변수들이 하나의 고유값만 가지고 있어서 상관관계가 없는 것 처럼 보인다.



In [None]:
corr_zero_cols = ['assessmentyear', 'storytypeid', 'pooltypeid2', 'pooltypeid7', 'pooltypeid10', 'poolcnt', 'decktypeid', 'buildingclasstypeid']
for col in corr_zero_cols:
    print(col, len(train_df_new[col].unique()))

상관관계가 높은 변수 파악하기

In [None]:
corr_df_sel = corr_df.loc[(corr_df['corr_values']>0.02) | (corr_df['corr_values'] < -0.01)]
corr_df_sel

In [None]:
cols_to_use = corr_df_sel.col_labels.tolist()

temp_df = train_df[cols_to_use]
corrmat = temp_df.corr(method='spearman')
f, ax = plt.subplots(figsize=(8, 8))

# Draw the heatmap using seaborn
sns.heatmap(corrmat, vmax=1., square=True)
plt.title("Important variables correlation map", fontsize=15)
plt.show()

The important variables themselves are very highly correlated.! Let us now look at each of them.

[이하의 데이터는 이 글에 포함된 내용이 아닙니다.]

/-! The fields after `setCounter`. -/

@[simp] theorem setCounter_pending (s : State) (u : Nat) (slot : Nat) (w : Nat) : (setCounter s u slot w).pending = s.pending := rfl
@[simp] theorem setCounter_obj (s : State) (u : Nat) (slot : Nat) (w : Nat) : (setCounter s u slot w).obj = s.obj := rfl
@[simp] theorem setCounter_blob (s : State) (u : Nat) (slot : Nat) (w : Nat) : (setCounter s u slot w).blob = s.blob := rfl
@[simp] theorem setCounter_tbl (s : State) (u : Nat) (slot : Nat) (w : Nat) : (setCounter s u slot w).tbl = s.tbl := rfl
@[simp] theorem setCounter_chg (s : State) (u : Nat) (slot : Nat) (w : Nat) : (setCounter s u slot w).chg = s.chg := rfl
@[simp] theorem setCounter_clock (s : State) (u : Nat) (slot : Nat) (w : Nat) : (setCounter s u slot w).clock = s.clock := rfl
@[simp] theorem setCounter_mgmt (s : State) (u : Nat) (slot : Nat) (w : Nat) : (setCounter s u slot w).mgmt = s.mgmt := rfl
@[simp] theorem setCounter_flt (s : State) (u : Nat) (slot : Nat) (w : Nat) : (setCounter s u slot w).flt = s.flt := rfl
@[simp] theorem setCounter_mode (s : State) (u : Nat) (slot : Nat) (w : Nat) : (setCounter s u slot w).mode = s.mode := rfl
@[simp] theorem setCounter_lanes (s : State) (u : Nat) (slot : Nat) (w : Nat) : (setCounter s u slot w).lanes = s.lanes := rfl
@[simp] theorem setCounter_groups (s : State) (u : Nat) (slot : Nat) (w : Nat) : (setCounter s u slot w).groups = s.groups := rfl
@[simp] theorem setCounter_ports (s : State) (u : Nat) (slot : Nat) (w : Nat) : (setCounter s u slot w).ports = s.ports := rfl
@[simp] theorem setCounter_fns (s : State) (u : Nat) (slot : Nat) (w : Nat) : (setCounter s u slot w).fns = s.fns := rfl
@[simp] theorem setCounter_bridges (s : State) (u : Nat) (slot : Nat) (w : Nat) : (setCounter s u slot w).bridges = s.bridges := rfl
@[simp] theorem setCounter_ppb (s : State) (u : Nat) (slot : Nat) (w : Nat) : (setCounter s u slot w).ppb = s.ppb := rfl
@[simp] theorem setCounter_tiles (s : State) (u : Nat) (slot : Nat) (w : Nat) : (setCounter s u slot w).tiles = s.tiles := rfl
@[simp] theorem setCounter_links (s : State) (u : Nat) (slot : Nat) (w : Nat) : (setCounter s u slot w).links = s.links := rfl
@[simp] theorem setCounter_egress (s : State) (u : Nat) (slot : Nat) (w : Nat) : (setCounter s u slot w).egress = s.egress := rfl
@[simp] theorem setCounter_txns (s : State) (u : Nat) (slot : Nat) (w : Nat) : (setCounter s u slot w).txns = s.txns := rfl
@[simp] theorem setCounter_mem (s : State) (u : Nat) (slot : Nat) (w : Nat) : (setCounter s u slot w).mem = s.mem := rfl
@[simp] theorem setCounter_pool (s : State) (u : Nat) (slot : Nat) (w : Nat) : (setCounter s u slot w).pool = s.pool := rfl
@[simp] theorem setCounter_coh (s : State) (u : Nat) (slot : Nat) (w : Nat) : (setCounter s u slot w).coh = s.coh := rfl
@[simp] theorem setCounter_lit (s : State) (u : Nat) (slot : Nat) (w : Nat) : (setCounter s u slot w).lit = s.lit := rfl
@[simp] theorem setCounter_insts (s : State) (u : Nat) (slot : Nat) (w : Nat) : (setCounter s u slot w).insts = s.insts := rfl
@[simp] theorem setCounter_qos (s : State) (u : Nat) (slot : Nat) (w : Nat) : (setCounter s u slot w).qos = s.qos := rfl
@[simp] theorem setCounter_tele (s : State) (u : Nat) (slot : Nat) (w : Nat) : (setCounter s u slot w).tele = { s.tele with counters := put s.tele.counters (32 * u + slot) w } := rfl
@[simp] theorem setCounter_gecko (s : State) (u : Nat) (slot : Nat) (w : Nat) : (setCounter s u slot w).gecko = s.gecko := rfl
@[simp] theorem setCounter_pwr (s : State) (u : Nat) (slot : Nat) (w : Nat) : (setCounter s u slot w).pwr = s.pwr := rfl
@[simp] theorem setCounter_slots (s : State) (u : Nat) (slot : Nat) (w : Nat) : (setCounter s u slot w).slots = s.slots := rfl
@[simp] theorem setCounter_sec (s : State) (u : Nat) (slot : Nat) (w : Nat) : (setCounter s u slot w).sec = s.sec := rfl
@[simp] theorem setCounter_out (s : State) (u : Nat) (slot : Nat) (w : Nat) : (setCounter s u slot w).out = s.out := rfl
@[simp] theorem setCounter_free (s : State) (u : Nat) (slot : Nat) (w : Nat) : (setCounter s u slot w).free = s.free := rfl

/-! The fields after `setWin`. -/

@[simp] theorem setWin_pending (s : State) (p : Nat) (v : WindowSt) : (setWin s p v).pending = s.pending := rfl
@[simp] theorem setWin_obj (s : State) (p : Nat) (v : WindowSt) : (setWin s p v).obj = s.obj := rfl
@[simp] theorem setWin_blob (s : State) (p : Nat) (v : WindowSt) : (setWin s p v).blob = s.blob := rfl
@[simp] theorem setWin_tbl (s : State) (p : Nat) (v : WindowSt) : (setWin s p v).tbl = s.tbl := rfl
@[simp] theorem setWin_chg (s : State) (p : Nat) (v : WindowSt) : (setWin s p v).chg = s.chg := rfl
@[simp] theorem setWin_clock (s : State) (p : Nat) (v : WindowSt) : (setWin s p v).clock = s.clock := rfl
@[simp] theorem setWin_mgmt (s : State) (p : Nat) (v : WindowSt) : (setWin s p v).mgmt = s.mgmt := rfl
@[simp] theorem setWin_flt (s : State) (p : Nat) (v : WindowSt) : (setWin s p v).flt = s.flt := rfl
@[simp] theorem setWin_mode (s : State) (p : Nat) (v : WindowSt) : (setWin s p v).mode = s.mode := rfl
@[simp] theorem setWin_lanes (s : State) (p : Nat) (v : WindowSt) : (setWin s p v).lanes = s.lanes := rfl
@[simp] theorem setWin_groups (s : State) (p : Nat) (v : WindowSt) : (setWin s p v).groups = s.groups := rfl
@[simp] theorem setWin_ports (s : State) (p : Nat) (v : WindowSt) : (setWin s p v).ports = s.ports := rfl
@[simp] theorem setWin_fns (s : State) (p : Nat) (v : WindowSt) : (setWin s p v).fns = s.fns := rfl
@[simp] theorem setWin_bridges (s : State) (p : Nat) (v : WindowSt) : (setWin s p v).bridges = s.bridges := rfl
@[simp] theorem setWin_ppb (s : State) (p : Nat) (v : WindowSt) : (setWin s p v).ppb = s.ppb := rfl
@[simp] theorem setWin_tiles (s : State) (p : Nat) (v : WindowSt) : (setWin s p v).tiles = s.tiles := rfl
@[simp] theorem setWin_links (s : State) (p : Nat) (v : WindowSt) : (setWin s p v).links = s.links := rfl
@[simp] theorem setWin_egress (s : State) (p : Nat) (v : WindowSt) : (setWin s p v).egress = s.egress := rfl
@[simp] theorem setWin_txns (s : State) (p : Nat) (v : WindowSt) : (setWin s p v).txns = s.txns := rfl
@[simp] theorem setWin_mem (s : State) (p : Nat) (v : WindowSt) : (setWin s p v).mem = s.mem := rfl
@[simp] theorem setWin_pool (s : State) (p : Nat) (v : WindowSt) : (setWin s p v).pool = s.pool := rfl
@[simp] theorem setWin_coh (s : State) (p : Nat) (v : WindowSt) : (setWin s p v).coh = s.coh := rfl
@[simp] theorem setWin_lit (s : State) (p : Nat) (v : WindowSt) : (setWin s p v).lit = s.lit := rfl
@[simp] theorem setWin_insts (s : State) (p : Nat) (v : WindowSt) : (setWin s p v).insts = s.insts := rfl
@[simp] theorem setWin_qos (s : State) (p : Nat) (v : WindowSt) : (setWin s p v).qos = s.qos := rfl
@[simp] theorem setWin_tele (s : State) (p : Nat) (v : WindowSt) : (setWin s p v).tele = { s.tele with windows := put s.tele.windows p v } := rfl
@[simp] theorem setWin_gecko (s : State) (p : Nat) (v : WindowSt) : (setWin s p v).gecko = s.gecko := rfl
@[simp] theorem setWin_pwr (s : State) (p : Nat) (v : WindowSt) : (setWin s p v).pwr = s.pwr := rfl
@[simp] theorem setWin_slots (s : State) (p : Nat) (v : WindowSt) : (setWin s p v).slots = s.slots := rfl
@[simp] theorem setWin_sec (s : State) (p : Nat) (v : WindowSt) : (setWin s p v).sec = s.sec := rfl
@[simp] theorem setWin_out (s : State) (p : Nat) (v : WindowSt) : (setWin s p v).out = s.out := rfl
@[simp] theorem setWin_free (s : State) (p : Nat) (v : WindowSt) : (setWin s p v).free = s.free := rfl

/-! The fields after `setSession`. -/

@[simp] theorem setSession_pending (s : State) (id : Nat) (f : Session → Session) : (setSession s id f).pending = s.pending := rfl
@[simp] theorem setSession_obj (s : State) (id : Nat) (f : Session → Session) : (setSession s id f).obj = s.obj := rfl
@[simp] theorem setSession_blob (s : State) (id : Nat) (f : Session → Session) : (setSession s id f).blob = s.blob := rfl
@[simp] theorem setSession_tbl (s : State) (id : Nat) (f : Session → Session) : (setSession s id f).tbl = s.tbl := rfl
@[simp] theorem setSession_chg (s : State) (id : Nat) (f : Session → Session) : (setSession s id f).chg = s.chg := rfl
@[simp] theorem setSession_clock (s : State) (id : Nat) (f : Session → Session) : (setSession s id f).clock = s.clock := rfl
@[simp] theorem setSession_mgmt (s : State) (id : Nat) (f : Session → Session) : (setSession s id f).mgmt = { s.mgmt with sessions := s.mgmt.sessions.map fun x => if x.id = id then f x else x } := rfl
@[simp] theorem setSession_flt (s : State) (id : Nat) (f : Session → Session) : (setSession s id f).flt = s.flt := rfl
@[simp] theorem setSession_mode (s : State) (id : Nat) (f : Session → Session) : (setSession s id f).mode = s.mode := rfl
@[simp] theorem setSession_lanes (s : State) (id : Nat) (f : Session → Session) : (setSession s id f).lanes = s.lanes := rfl
@[simp] theorem setSession_groups (s : State) (id : Nat) (f : Session → Session) : (setSession s id f).groups = s.groups := rfl
@[simp] theorem setSession_ports (s : State) (id : Nat) (f : Session → Session) : (setSession s id f).ports = s.ports := rfl
@[simp] theorem setSession_fns (s : State) (id : Nat) (f : Session → Session) : (setSession s id f).fns = s.fns := rfl
@[simp] theorem setSession_bridges (s : State) (id : Nat) (f : Session → Session) : (setSession s id f).bridges = s.bridges := rfl
@[simp] theorem setSession_ppb (s : State) (id : Nat) (f : Session → Session) : (setSession s id f).ppb = s.ppb := rfl
@[simp] theorem setSession_tiles (s : State) (id : Nat) (f : Session → Session) : (setSession s id f).tiles = s.tiles := rfl
@[simp] theorem setSession_links (s : State) (id : Nat) (f : Session → Session) : (setSession s id f).links = s.links := rfl
@[simp] theorem setSession_egress (s : State) (id : Nat) (f : Session → Session) : (setSession s id f).egress = s.egress := rfl
@[simp] theorem setSession_txns (s : State) (id : Nat) (f : Session → Session) : (setSession s id f).txns = s.txns := rfl
@[simp] theorem setSession_mem (s : State) (id : Nat) (f : Session → Session) : (setSession s id f).mem = s.mem := rfl
@[simp] theorem setSession_pool (s : State) (id : Nat) (f : Session → Session) : (setSession s id f).pool = s.pool := rfl
@[simp] theorem setSession_coh (s : State) (id : Nat) (f : Session → Session) : (setSession s id f).coh = s.coh := rfl
@[simp] theorem setSession_lit (s : State) (id : Nat) (f : Session → Session) : (setSession s id f).lit = s.lit := rfl
@[simp] theorem setSession_insts (s : State) (id : Nat) (f : Session → Session) : (setSession s id f).insts = s.insts := rfl
@[simp] theorem setSession_qos (s : State) (id : Nat) (f : Session → Session) : (setSession s id f).qos = s.qos := rfl
@[simp] theorem setSession_tele (s : State) (id : Nat) (f : Session → Session) : (setSession s id f).tele = s.tele := rfl
@[simp] theorem setSession_gecko (s : State) (id : Nat) (f : Session → Session) : (setSession s id f).gecko = s.gecko := rfl
@[simp] theorem setSession_pwr (s : State) (id : Nat) (f : Session → Session) : (setSession s id f).pwr = s.pwr := rfl
@[simp] theorem setSession_slots (s : State) (id : Nat) (f : Session → Session) : (setSession s id f).slots = s.slots := rfl
@[simp] theorem setSession_sec (s : State) (id : Nat) (f : Session → Session) : (setSession s id f).sec = s.sec := rfl
@[simp] theorem setSession_out (s : State) (id : Nat) (f : Session → Session) : (setSession s id f).out = s.out := rfl
@[simp] theorem setSession_free (s : State) (id : Nat) (f : Session → Session) : (setSession s id f).free = s.free := rfl

/-! The fields after `setFrame`. -/

@[simp] theorem setFrame_pending (s : State) (g : Nat) (v : Frame) : (setFrame s g v).pending = s.pending := rfl
@[simp] theorem setFrame_obj (s : State) (g : Nat) (v : Frame) : (setFrame s g v).obj = s.obj := rfl
@[simp] theorem setFrame_blob (s : State) (g : Nat) (v : Frame) : (setFrame s g v).blob = s.blob := rfl
@[simp] theorem setFrame_tbl (s : State) (g : Nat) (v : Frame) : (setFrame s g v).tbl = s.tbl := rfl
@[simp] theorem setFrame_chg (s : State) (g : Nat) (v : Frame) : (setFrame s g v).chg = s.chg := rfl
@[simp] theorem setFrame_clock (s : State) (g : Nat) (v : Frame) : (setFrame s g v).clock = s.clock := rfl
@[simp] theorem setFrame_mgmt (s : State) (g : Nat) (v : Frame) : (setFrame s g v).mgmt = s.mgmt := rfl
@[simp] theorem setFrame_flt (s : State) (g : Nat) (v : Frame) : (setFrame s g v).flt = s.flt := rfl
@[simp] theorem setFrame_mode (s : State) (g : Nat) (v : Frame) : (setFrame s g v).mode = s.mode := rfl
@[simp] theorem setFrame_lanes (s : State) (g : Nat) (v : Frame) : (setFrame s g v).lanes = s.lanes := rfl
@[simp] theorem setFrame_groups (s : State) (g : Nat) (v : Frame) : (setFrame s g v).groups = s.groups := rfl
@[simp] theorem setFrame_ports (s : State) (g : Nat) (v : Frame) : (setFrame s g v).ports = s.ports := rfl
@[simp] theorem setFrame_fns (s : State) (g : Nat) (v : Frame) : (setFrame s g v).fns = s.fns := rfl
@[simp] theorem setFrame_bridges (s : State) (g : Nat) (v : Frame) : (setFrame s g v).bridges = s.bridges := rfl
@[simp] theorem setFrame_ppb (s : State) (g : Nat) (v : Frame) : (setFrame s g v).ppb = s.ppb := rfl
@[simp] theorem setFrame_tiles (s : State) (g : Nat) (v : Frame) : (setFrame s g v).tiles = s.tiles := rfl
@[simp] theorem setFrame_links (s : State) (g : Nat) (v : Frame) : (setFrame s g v).links = s.links := rfl
@[simp] theorem setFrame_egress (s : State) (g : Nat) (v : Frame) : (setFrame s g v).egress = s.egress := rfl
@[simp] theorem setFrame_txns (s : State) (g : Nat) (v : Frame) : (setFrame s g v).txns = s.txns := rfl
@[simp] theorem setFrame_mem (s : State) (g : Nat) (v : Frame) : (setFrame s g v).mem = s.mem := rfl
@[simp] theorem setFrame_pool (s : State) (g : Nat) (v : Frame) : (setFrame s g v).pool = s.pool := rfl
@[simp] theorem setFrame_coh (s : State) (g : Nat) (v : Frame) : (setFrame s g v).coh = s.coh := rfl
@[simp] theorem setFrame_lit (s : State) (g : Nat) (v : Frame) : (setFrame s g v).lit = { s.lit with frames := put s.lit.frames g v } := rfl
@[simp] theorem setFrame_insts (s : State) (g : Nat) (v : Frame) : (setFrame s g v).insts = s.insts := rfl
@[simp] theorem setFrame_qos (s : State) (g : Nat) (v : Frame) : (setFrame s g v).qos = s.qos := rfl
@[simp] theorem setFrame_tele (s : State) (g : Nat) (v : Frame) : (setFrame s g v).tele = s.tele := rfl
@[simp] theorem setFrame_gecko (s : State) (g : Nat) (v : Frame) : (setFrame s g v).gecko = s.gecko := rfl
@[simp] theorem setFrame_pwr (s : State) (g : Nat) (v : Frame) : (setFrame s g v).pwr = s.pwr := rfl
@[simp] theorem setFrame_slots (s : State) (g : Nat) (v : Frame) : (setFrame s g v).slots = s.slots := rfl
@[simp] theorem setFrame_sec (s : State) (g : Nat) (v : Frame) : (setFrame s g v).sec = s.sec := rfl
@[simp] theorem setFrame_out (s : State) (g : Nat) (v : Frame) : (setFrame s g v).out = s.out := rfl
@[simp] theorem setFrame_free (s : State) (g : Nat) (v : Frame) : (setFrame s g v).free = s.free := rfl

**Finished SquareFeet 12:**

Let us seee how the finished square feet 12 varies with the log error.

In [None]:
col = "finishedsquarefeet12"
ulimit = np.percentile(train_df[col].values, 99.5)
llimit = np.percentile(train_df[col].values, 0.5)
train_df[col].loc[train_df[col]>ulimit] = ulimit
train_df[col].loc[train_df[col]<llimit] = llimit

plt.figure(figsize=(12,12))
sns.jointplot(x=train_df.finishedsquarefeet12.values, y=train_df.logerror.values, size=10, color=color[4])
plt.ylabel('Log Error', fontsize=12)
plt.xlabel('Finished Square Feet 12', fontsize=12)
plt.title("Finished square feet 12 Vs Log error", fontsize=15)
plt.show()


logerror는 finishedsquarefeet12가 증가함에 따라 error가 감소되는 형태를 보임

아마도 더 큰 집(평방피트가 큰)은 오류가 적으므로 예측하기 쉬운 것으로 보인다.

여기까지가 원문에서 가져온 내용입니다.